Инфракрасные откровения Рены Гринблат
Шрифт:
Субра всегда смеется в нужном месте.
«Итак, я была рада выручить красивого, слегка женоподобного мужчину с израненной душой, и к тому же буддиста. Наш брак был чист и эфемерен, как бабочка: мы прожили вместе год, очень ценя общество друг друга, но не занимаясь любовью — Ким был геем. Он замечательно управлялся с моим сыном Туссеном, и до развода “по обоюдному согласию” я успела сделать тысячи его фотографий, а он рассказал мне тысячи историй…»
Вернувшись к чтению «Ада», Рена попадает на странное место:
Per l’argine sinistra volta dienno;
ma prima avea ciascun la lingua stretta
coi denti, verso lor duca, per cenno;
ed elli avea del cul fatto troubetta.
He веря своим глазам, взглянула
Тут бесы двинулись на левый вал,
Но каждый, в тайный знак, главе отряда
Сперва язык сквозь зубы показал,
И тот трубу изобразил из зада[61].
Семисотлетняя непристойность ужасно ее рассмешила, и в этот момент в дверь неожиданно постучали. Она вздрогнула, как будто прилюдно пукнула.

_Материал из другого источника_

-- ==== Sys2Proof/Laws/State.lean ====
section
/-! SUPPORT. One lemma for each field of State under each named update. -/

namespace Sys2Proof.Machine

/-! ### The record of a bank -/

@[simp] theorem State.setMe_resetPin (s : State) (bank : BankId) (m : Me) : (s.setMe bank m).resetPin = s.resetPin := by cases bank <;> rfl

@[simp] theorem State.setMe_unit (s : State) (bank : BankId) (m : Me) : (s.setMe bank m).unit = s.unit := by cases bank <;> rfl

@[simp] theorem State.setMe_ref (s : State) (bank : BankId) (m : Me) : (s.setMe bank m).ref = s.ref := by cases bank <;> rfl

@[simp] theorem State.setMe_awaitingReport (s : State) (bank : BankId) (m : Me) : (s.setMe bank m).awaitingReport = s.awaitingReport := by cases bank <;> rfl

@[simp] theorem State.setMe_held (s : State) (bank : BankId) (m : Me) : (s.setMe bank m).held = s.held := by cases bank <;> rfl

@[simp] theorem State.setMe_parity (s : State) (bank : BankId) (m : Me) : (s.setMe bank m).parity = s.parity := by cases bank <;> rfl

@[simp] theorem State.setMe_lanes (s : State) (bank : BankId) (m : Me) : (s.setMe bank m).lanes = s.lanes := by cases bank <;> rfl

@[simp] theorem State.setMe_control (s : State) (bank : BankId) (m : Me) : (s.setMe bank m).control = s.control := by cases bank <;> rfl

@[simp] theorem State.setMe_matrix (s : State) (bank : BankId) (m : Me) : (s.setMe bank m).matrix = s.matrix := by cases bank <;> rfl

@[simp] theorem State.setMe_curves (s : State) (bank : BankId) (m : Me) : (s.setMe bank m).curves = s.curves := by cases bank <;> rfl

@[simp] theorem State.setMe_store (s : State) (bank : BankId) (m : Me) : (s.setMe bank m).store = s.store := by cases bank <;> rfl

@[simp] theorem State.setMe_tally (s : State) (bank : BankId) (m : Me) : (s.setMe bank m).tally = s.tally := by cases bank <;> rfl

@[simp] theorem State.setMe_notices (s : State) (bank : BankId) (m : Me) : (s.setMe bank m).notices = s.notices := by cases bank <;> rfl

@[simp] theorem State.setMe_report (s : State) (bank : BankId) (m : Me) : (s.setMe bank m).report = s.report := by cases bank <;> rfl

@[simp] theorem State.setMe_pending (s : State) (bank : BankId) (m : Me) : (s.setMe bank m).pending = s.pending := by cases bank <;> rfl

@[simp] theorem State.setMe_a_meA (s : State) (m : Me) : (s.setMe .a m).meA = m := rfl

@[simp] theorem State.setMe_a_meB (s : State) (m : Me) : (s.setMe .a m).meB = s.meB := rfl

@[simp] theorem State.setMe_b_meA (s : State) (m : Me) : (s.setMe .b m).meA = s.meA := rfl

@[simp] theorem State.setMe_b_meB (s : State) (m : Me) : (s.setMe .b m).meB = m := rfl

@[simp] theorem State.me_setMe (s : State) (bank : BankId) (m : Me) : (s.setMe bank m).me bank = m := by
  cases bank <;> rfl

@[simp] theorem State.me_other_setMe (s : State) (bank : BankId) (m : Me) :
    (s.setMe bank m).me bank.other = s.me bank.other := by
  cases bank <;> rfl

theorem State.me_setMe_of_ne (s : State) {bank x : BankId} (m : Me) (h : x ≠ bank) : (s.setMe bank m).me x = s.me x := by
  cases bank <;> cases x <;> first | rfl | exact absurd rfl h

@[simp] theorem State.buses_setMe (s : State) (bank : BankId) (m : Me) (x : BankId) :
    (s.setMe bank m).buses x = s.buses x := by
  cases bank <;> cases x <;> rfl

@[simp] theorem State.setMe_setMe (s : State) (bank : BankId) (m m' : Me) :
    (s.setMe bank m).setMe bank m' = s.setMe bank m' := by
  cases bank <;> rfl

@[simp] theorem State.setMe_me (s : State) (bank : BankId) : s.setMe bank (s.me bank) = s := by
  cases bank <;> rfl

/-! ### A changed record of a bank -/

@[simp] theorem State.modifyMe_resetPin (s : State) (bank : BankId) (f : Me → Me) : (s.modifyMe bank f).resetPin = s.resetPin := by cases bank <;> rfl

@[simp] theorem State.modifyMe_unit (s : State) (bank : BankId) (f : Me → Me) : (s.modifyMe bank f).unit = s.unit := by cases bank <;> rfl

@[simp] theorem State.modifyMe_ref (s : State) (bank : BankId) (f : Me → Me) : (s.modifyMe bank f).ref = s.ref := by cases bank <;> rfl

@[simp] theorem State.modifyMe_awaitingReport (s : State) (bank : BankId) (f : Me → Me) : (s.modifyMe bank f).awaitingReport = s.awaitingReport := by cases bank <;> rfl

@[simp] theorem State.modifyMe_held (s : State) (bank : BankId) (f : Me → Me) : (s.modifyMe bank f).held = s.held := by cases bank <;> rfl

@[simp] theorem State.modifyMe_parity (s : State) (bank : BankId) (f : Me → Me) : (s.modifyMe bank f).parity = s.parity := by cases bank <;> rfl

@[simp] theorem State.modifyMe_lanes (s : State) (bank : BankId) (f : Me → Me) : (s.modifyMe bank f).lanes = s.lanes := by cases bank <;> rfl

@[simp] theorem State.modifyMe_control (s : State) (bank : BankId) (f : Me → Me) : (s.modifyMe bank f).control = s.control := by cases bank <;> rfl

@[simp] theorem State.modifyMe_matrix (s : State) (bank : BankId) (f : Me → Me) : (s.modifyMe bank f).matrix = s.matrix := by cases bank <;> rfl

@[simp] theorem State.modifyMe_curves (s : State) (bank : BankId) (f : Me → Me) : (s.modifyMe bank f).curves = s.curves := by cases bank <;> rfl

@[simp] theorem State.modifyMe_store (s : State) (bank : BankId) (f : Me → Me) : (s.modifyMe bank f).store = s.store := by cases bank <;> rfl

@[simp] theorem State.modifyMe_tally (s : State) (bank : BankId) (f : Me → Me) : (s.modifyMe bank f).tally = s.tally := by cases bank <;> rfl

@[simp] theorem State.modifyMe_notices (s : State) (bank : BankId) (f : Me → Me) : (s.modifyMe bank f).notices = s.notices := by cases bank <;> rfl

@[simp] theorem State.modifyMe_report (s : State) (bank : BankId) (f : Me → Me) : (s.modifyMe bank f).report = s.report := by cases bank <;> rfl

@[simp] theorem State.modifyMe_pending (s : State) (bank : BankId) (f : Me → Me) : (s.modifyMe bank f).pending = s.pending := by cases bank <;> rfl

@[simp] theorem State.me_modifyMe (s : State) (bank : BankId) (f : Me → Me) :
    (s.modifyMe bank f).me bank = f (s.me bank) := by
  cases bank <;> rfl

@[simp] theorem State.me_other_modifyMe (s : State) (bank : BankId) (f : Me → Me) :
    (s.modifyMe bank f).me bank.other = s.me bank.other := by
  cases bank <;> rfl

theorem State.me_modifyMe_of_ne (s : State) {bank x : BankId} (f : Me → Me) (h : x ≠ bank) :
    (s.modifyMe bank f).me x = s.me x :=
  State.me_setMe_of_ne s _ h

@[simp] theorem State.buses_modifyMe (s : State) (bank : BankId) (f : Me → Me) (x : BankId) :
    (s.modifyMe bank f).buses x = s.buses x := by
  cases bank <;> cases x <;> rfl

theorem State.modifyMe_modifyMe (s : State) (bank : BankId) (f g : Me → Me) :
    (s.modifyMe bank f).modifyMe bank g = s.modifyMe bank (fun m => g (f m)) := by
  cases bank <;> rfl

/-! ### The buses of a bank -/

@[simp] theorem State.setBuses_resetPin (s : State) (bank : BankId) (x : Buses) : (s.setBuses bank x).resetPin = s.resetPin := by cases bank <;> rfl

@[simp] theorem State.setBuses_unit (s : State) (bank : BankId) (x : Buses) : (s.setBuses bank x).unit = s.unit := by cases bank <;> rfl

@[simp] theorem State.setBuses_ref (s : State) (bank : BankId) (x : Buses) : (s.setBuses bank x).ref = s.ref := by cases bank <;> rfl

@[simp] theorem State.setBuses_awaitingReport (s : State) (bank : BankId) (x : Buses) : (s.setBuses bank x).awaitingReport = s.awaitingReport := by cases bank <;> rfl

@[simp] theorem State.setBuses_held (s : State) (bank : BankId) (x : Buses) : (s.setBuses bank x).held = s.held := by cases bank <;> rfl

@[simp] theorem State.setBuses_parity (s : State) (bank : BankId) (x : Buses) : (s.setBuses bank x).parity = s.parity := by cases bank <;> rfl

@[simp] theorem State.setBuses_lanes (s : State) (bank : BankId) (x : Buses) : (s.setBuses bank x).lanes = s.lanes := by cases bank <;> rfl

@[simp] theorem State.setBuses_control (s : State) (bank : BankId) (x : Buses) : (s.setBuses bank x).control = s.control := by cases bank <;> rfl

@[simp] theorem State.setBuses_curves (s : State) (bank : BankId) (x : Buses) : (s.setBuses bank x).curves = s.curves := by cases bank <;> rfl

@[simp] theorem State.setBuses_meA (s : State) (bank : BankId) (x : Buses) : (s.setBuses bank x).meA = s.meA := by cases bank <;> rfl

@[simp] theorem State.setBuses_meB (s : State) (bank : BankId) (x : Buses) : (s.setBuses bank x).meB = s.meB := by cases bank <;> rfl

@[simp] theorem State.setBuses_store (s : State) (bank : BankId) (x : Buses) : (s.setBuses bank x).store = s.store := by cases bank <;> rfl

@[simp] theorem State.setBuses_tally (s : State) (bank : BankId) (x : Buses) : (s.setBuses bank x).tally = s.tally := by cases bank <;> rfl

@[simp] theorem State.setBuses_notices (s : State) (bank : BankId) (x : Buses) : (s.setBuses bank x).notices = s.notices := by cases bank <;> rfl

@[simp] theorem State.setBuses_report (s : State) (bank : BankId) (x : Buses) : (s.setBuses bank x).report = s.report := by cases bank <;> rfl

@[simp] theorem State.setBuses_pending (s : State) (bank : BankId) (x : Buses) : (s.setBuses bank x).pending = s.pending := by cases bank <;> rfl

@[simp] theorem State.buses_setBuses (s : State) (bank : BankId) (x : Buses) : (s.setBuses bank x).buses bank = x := by
  cases bank <;> rfl

@[simp] theorem State.buses_other_setBuses (s : State) (bank : BankId) (x : Buses) :
    (s.setBuses bank x).buses bank.other = s.buses bank.other := by
  cases bank <;> rfl

theorem State.buses_setBuses_of_ne (s : State) {bank y : BankId} (x : Buses) (h : y ≠ bank) :
    (s.setBuses bank x).buses y = s.buses y := by
  cases bank <;> cases y <;> first | rfl | exact absurd rfl h

@[simp] theorem State.setBuses_aux (s : State) (bank : BankId) (x : Buses) :
    (s.setBuses bank x).matrix.aux = s.matrix.aux := by
  cases bank <;> rfl

@[simp] theorem State.setBuses_matte (s : State) (bank : BankId) (x : Buses) :
    (s.setBuses bank x).matrix.matte = s.matrix.matte := by
  cases bank <;> rfl

@[simp] theorem State.me_setBuses (s : State) (bank : BankId) (x : Buses) (y : BankId) :
    (s.setBuses bank x).me y = s.me y := by
  cases bank <;> cases y <;> rfl

/-! ### One bus -/

@[simp] theorem State.setBus_resetPin (s : State) (bank : BankId) (bus : Bus) (src : Source) : (s.setBus bank bus src).resetPin = s.resetPin := by cases bank <;> rfl

@[simp] theorem State.setBus_unit (s : State) (bank : BankId) (bus : Bus) (src : Source) : (s.setBus bank bus src).unit = s.unit := by cases bank <;> rfl

@[simp] theorem State.setBus_ref (s : State) (bank : BankId) (bus : Bus) (src : Source) : (s.setBus bank bus src).ref = s.ref := by cases bank <;> rfl

@[simp] theorem State.setBus_awaitingReport (s : State) (bank : BankId) (bus : Bus) (src : Source) : (s.setBus bank bus src).awaitingReport = s.awaitingReport := by cases bank <;> rfl

@[simp] theorem State.setBus_held (s : State) (bank : BankId) (bus : Bus) (src : Source) : (s.setBus bank bus src).held = s.held := by cases bank <;> rfl

@[simp] theorem State.setBus_parity (s : State) (bank : BankId) (bus : Bus) (src : Source) : (s.setBus bank bus src).parity = s.parity := by cases bank <;> rfl

@[simp] theorem State.setBus_lanes (s : State) (bank : BankId) (bus : Bus) (src : Source) : (s.setBus bank bus src).lanes = s.lanes := by cases bank <;> rfl

@[simp] theorem State.setBus_control (s : State) (bank : BankId) (bus : Bus) (src : Source) : (s.setBus bank bus src).control = s.control := by cases bank <;> rfl

@[simp] theorem State.setBus_curves (s : State) (bank : BankId) (bus : Bus) (src : Source) : (s.setBus bank bus src).curves = s.curves := by cases bank <;> rfl

@[simp] theorem State.setBus_meA (s : State) (bank : BankId) (bus : Bus) (src : Source) : (s.setBus bank bus src).meA = s.meA := by cases bank <;> rfl

@[simp] theorem State.setBus_meB (s : State) (bank : BankId) (bus : Bus) (src : Source) : (s.setBus bank bus src).meB = s.meB := by cases bank <;> rfl

@[simp] theorem State.setBus_store (s : State) (bank : BankId) (bus : Bus) (src : Source) : (s.setBus bank bus src).store = s.store := by cases bank <;> rfl

@[simp] theorem State.setBus_tally (s : State) (bank : BankId) (bus : Bus) (src : Source) : (s.setBus bank bus src).tally = s.tally := by cases bank <;> rfl

@[simp] theorem State.setBus_notices (s : State) (bank : BankId) (bus : Bus) (src : Source) : (s.setBus bank bus src).notices = s.notices := by cases bank <;> rfl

Выспавшиеся Симон и Ингрид решили осмотреть ее номер. Сказано — сделано, правда, смотреть особо не на что, но… Симон выражает сожаление по поводу отсутствия балкона. Он выходит в коридор и, увидев дверь с международным запрещающим символом — красным кругом, перечеркнутым белой чертой, — немедленно ее открывает. Рена с трудом сдерживает раздражение.
Это сильнее него, — говорит Субра, — он не мог удержаться.
«Знаю, — вздыхает Рена. — Симон уже в юности, по примеру Леонарда Коэна, взбунтовался против своего доброго папочки Баруха и презрел все запреты среды, в которой родился. “Евреи, малышка Рена, — сказал он мне однажды, — прирожденные переговорщики. Их любимое занятие — торговаться со Всевышним. Послушай, Яхве, ты не хочешь, чтобы мы делали вот это? Понимаю. И все же… Ты пощадишь Содом, если в городе найдется пятьдесят праведников? А если тридцать? Что скажешь? Ну а если один? Или так: Ты не хочешь, чтобы мы зажигали и гасили свет в шабат? Ладно, но в современных городах совсем не весело топать пешком на одиннадцатый этаж, так что давай договоримся полюбовно: рядом с лифтом для гоев поставим другой, для евреев, который будет останавливаться на всех этажах без нажатия на кнопку. Идет? О сговоре никто не узнает. Пока… Или: Ты заповедал не переносить вещи из одного дома в другой в шабат, но в этом гойском мире суббота — самый удобный день для переездов. Так давай устроим эрув[62] вокруг квартала, незаметно прикрепим к деревьям и кустам тончайшую пластиковую или металлическую нить, тогда можно будет говорить, что квартал — это единый дом, и перемещать из одной комнаты в другую все что угодно. Как тебе идея? Договорились? Каждый переходит грань там, где ему это удобно, малышка Рена. Мой уговор с Богом таков: я говорю, что не верю в Него, Он отвечает, что это не страшно. Я волен изучать синапсы мозга, не боясь оскорбить Его чувства”.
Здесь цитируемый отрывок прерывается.